Now I’m looking at how to make access to WebIDs work equally smoothly. I have the same app picking up the SAFE WebID (again without code changes to the app), but the SAFE way of tying the two together (WebID and storage) is non-standard, and would not work as is.

I have a solution in mind using my LDP emulation, so that if a Solid app tries to access storage based on the WebID (as solid-filemanager does) it can ‘just work’ without code changes, as follows:

Attempting to follow convention, solid-filemanager assumes that storage for a WebID safe://me.happybeing#me will be accessible at safe://me.happybeing (it assumes the ‘host’ will be the root of storage which is the case for a Solid POD, and I think other apps will make this assumption even though it isn’t mandatory). I can emulate that, and provide ways to determine the storage location from the WebID profile, but the SAFE API doesn’t represent this in quite the way Solid does which will be confusing and make it hard to provide a seamless way for Solid apps to access WebID profiles. This is because Solid WebIDs are typically represented as safe://me.happybeing/profile/card#me rather than safe://me.happybeing#me.

Proposal

So I’d like to suggest that the SAFE WebID API (or rather the URI representation) be changed so that a SAFE WebID includes the profile as well as the ‘host’ (i.e. safe://me.happybeing/profile/card#me). This may seem clunky to those implementing the Maidsafe code, because a SAFE WebID is not a file (it’s an entry in the _publicNames container), but it is intuitive as an API and for my emulation at least it will enable greater compatibility with the Solid API. It also makes it easier to map this API in an intuitive way to other apps such as SAFE Drive.

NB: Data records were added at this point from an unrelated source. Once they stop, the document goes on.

-- ==== Sys2Proof/Config.lean ====
section
/-!
DEFINITION. What one instance of RCSR fixes when it is built (00_scope.md R8: the record `Params`, with
the contents of the CDF memory, 10_state.md R33), the constants that are not parameters, and the one
free value of the spec (10_state.md R57: what a `BUF` cell holds after reset).
-/
namespace Sys2Proof

/-- The implementation parameters of R8. `CDF_IMAGE` is the list of its `CDF_ENTRIES` entries; the
number of entries is the length of that list (`Params.cdfEntries`). -/
structure Params where
  /-- `BUF_BYTES`, bytes of the payload buffer. -/
  bufBytes : Nat
  /-- `CDF_IMAGE`, the entries of the CDF memory in index order (R33). -/
  cdfImage : List Word16
  /-- `N_CTX`, number of SR contexts. -/
  nCtx : Nat
  /-- `LPC_ORD_MIN`, least short-term order. -/
  lpcOrdMin : Nat
  /-- `LPC_ORD_MAX`, greatest short-term order. -/
  lpcOrdMax : Nat
  /-- `SHP_ORD_MIN`, least shaping order. -/
  shpOrdMin : Nat
  /-- `SHP_ORD_MAX`, greatest shaping order. -/
  shpOrdMax : Nat
  /-- `SLPC_DEPTH`, depth of the short-term history ring. -/
  slpcDepth : Nat
  /-- `FRAME_LEN`, the source's `frame_length`; no rule reads it but through `RING_DEPTH`'s default. -/
  frameLen : Nat
  /-- `RING_DEPTH`, depth of the long-term and shaping history rings. -/
  ringDepth : Nat
  /-- `R_CLAMP`, bound of the symmetric clamp, Q10. -/
  rClamp : Nat
  /-- `RAND_MUL`, multiplier of the dither generator. -/
  randMul : Word32
  /-- `RAND_INC`, increment of the dither generator. -/
  randInc : Word32
  /-- `SEED_FEEDBACK`, whether SR_COMMIT adds the pulse to the seed. -/
  seedFeedback : Bool
deriving DecidableEq, Repr

/-- `CDF_ENTRIES` (R8). -/
def Params.cdfEntries (p : Params) : Nat := p.cdfImage.length

/-- `CDF[i]` (R16, R33). Every rule reads it only at `i < CDF_ENTRIES`. -/
def Params.cdf (p : Params) (i : Nat) : Word16 := p.cdfImage.getD i 0

/-- `LTP_ORDER`, fixed (R8). -/
def ltpOrder : Nat := 5

/-- `DECISION_DELAY`, a host constant no rule of RCSR reads (R8). -/
def decisionDelay : Nat := 32

/-- `NB_SUBFR`, a host constant no rule of RCSR reads (R8). -/
def nbSubfr : Nat := 4

/-- The constraints column of R8. -/
def Params.valid (p : Params) : Bool :=
  decide (4 ≤ p.bufBytes ∧ p.bufBytes ≤ 65535) &&
  decide (2 ≤ p.cdfEntries ∧ p.cdfEntries ≤ 65536) &&
  decide (1 ≤ p.nCtx ∧ p.nCtx ≤ 16) &&
  decide (p.lpcOrdMin % 2 = 0 ∧ p.shpOrdMin % 2 = 0) &&
  decide (p.lpcOrdMax % 2 = 0 ∧ p.lpcOrdMin ≤ p.lpcOrdMax ∧ p.lpcOrdMax ≤ 32) &&
  decide (p.shpOrdMax % 2 = 0 ∧ p.shpOrdMin ≤ p.shpOrdMax ∧ p.shpOrdMax ≤ 32) &&
  decide (max p.lpcOrdMax p.shpOrdMax ≤ p.slpcDepth ∧ p.slpcDepth ≤ 16383) &&
  decide (1 ≤ p.frameLen) &&
  decide (5 ≤ p.ringDepth ∧ p.ringDepth ≤ 16383) &&
  decide (0 < p.rClamp ∧ p.rClamp < 2 ^ 31)

/-- The 32-entry image of 95_test_vectors.md section 2. DESIGN CHOICE (log entry 2): `CDF_IMAGE` is
OPEN in R8, and this is the image the spec's own vectors use. -/
def testCdfImage : List Word16 :=
  [0, 32768, 65535, 0, 16384, 32768, 49152, 65535, 0, 65000, 65535, 0, 100, 100, 65535, 0, 1, 65534, 65535]
    ++ List.replicate 13 0

/-- The default column of R8. -/
def Params.default : Params where
  bufBytes := 1024
  cdfImage := testCdfImage
  nCtx := 4
  lpcOrdMin := 10
  lpcOrdMax := 16
  shpOrdMin := 12
  shpOrdMax := 16
  slpcDepth := 32
  frameLen := 480
  ringDepth := 2 * 480
  rClamp := 65536
  randMul := 196314165
  randInc := 907633515
  seedFeedback := true

/-- FREE VALUE (R57, U1, log entry 5): the byte that cell `addr` of `BUF` holds after reset number
`epoch` until something writes it. It has no body: nothing can be proved of it. -/
opaque Config.bufAfterReset (epoch addr : Nat) : Byte

end Sys2Proof
end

For example, in SAFE Drive I could implement a _webIDs folder much like _webMounts, where the former would contain a directory for each WebID and the profile would be represented as a file in the directory, as if it were part of a storage container which I can create automatically. In this way, a SAFE WebID URI and profile could be accessed in exactly the same way as on a Solid pod, and as part of a file system UI. For example, a SAFE WebID of safe://me.happybeing/profile/card#me would appear in SAFE Drive as:

~/SAFE/_webIDs/
 \- me.happybeing/
     \- profile/
         \- card.ttl

Summary

By changing SAFE WebIDs to follow the convention for WebIDs in Solid (i.e. safe://me.happybeing/profile/card#me) they will be recognised as a WebID by anyone familiar with Solid (whereas safe://me.happybeing#me will not), and they will know how to access and modify the profile using the API (LDP) which they already know (and can emulated on SAFE). This can also be represented in a consistent way as part of a filesystem. By eliminating the ‘card’ from the URI all of that becomes harder.

And getting back to the other, more important aim, it makes it possible for more Solid apps to work on SAFE without code changes.

@joshuef @lionel.faber If there’s a better place to file issues, let me know and I’ll add this there.

Actually it is a file (in the same way as any data there may be. We can treat it as a file for this discussion).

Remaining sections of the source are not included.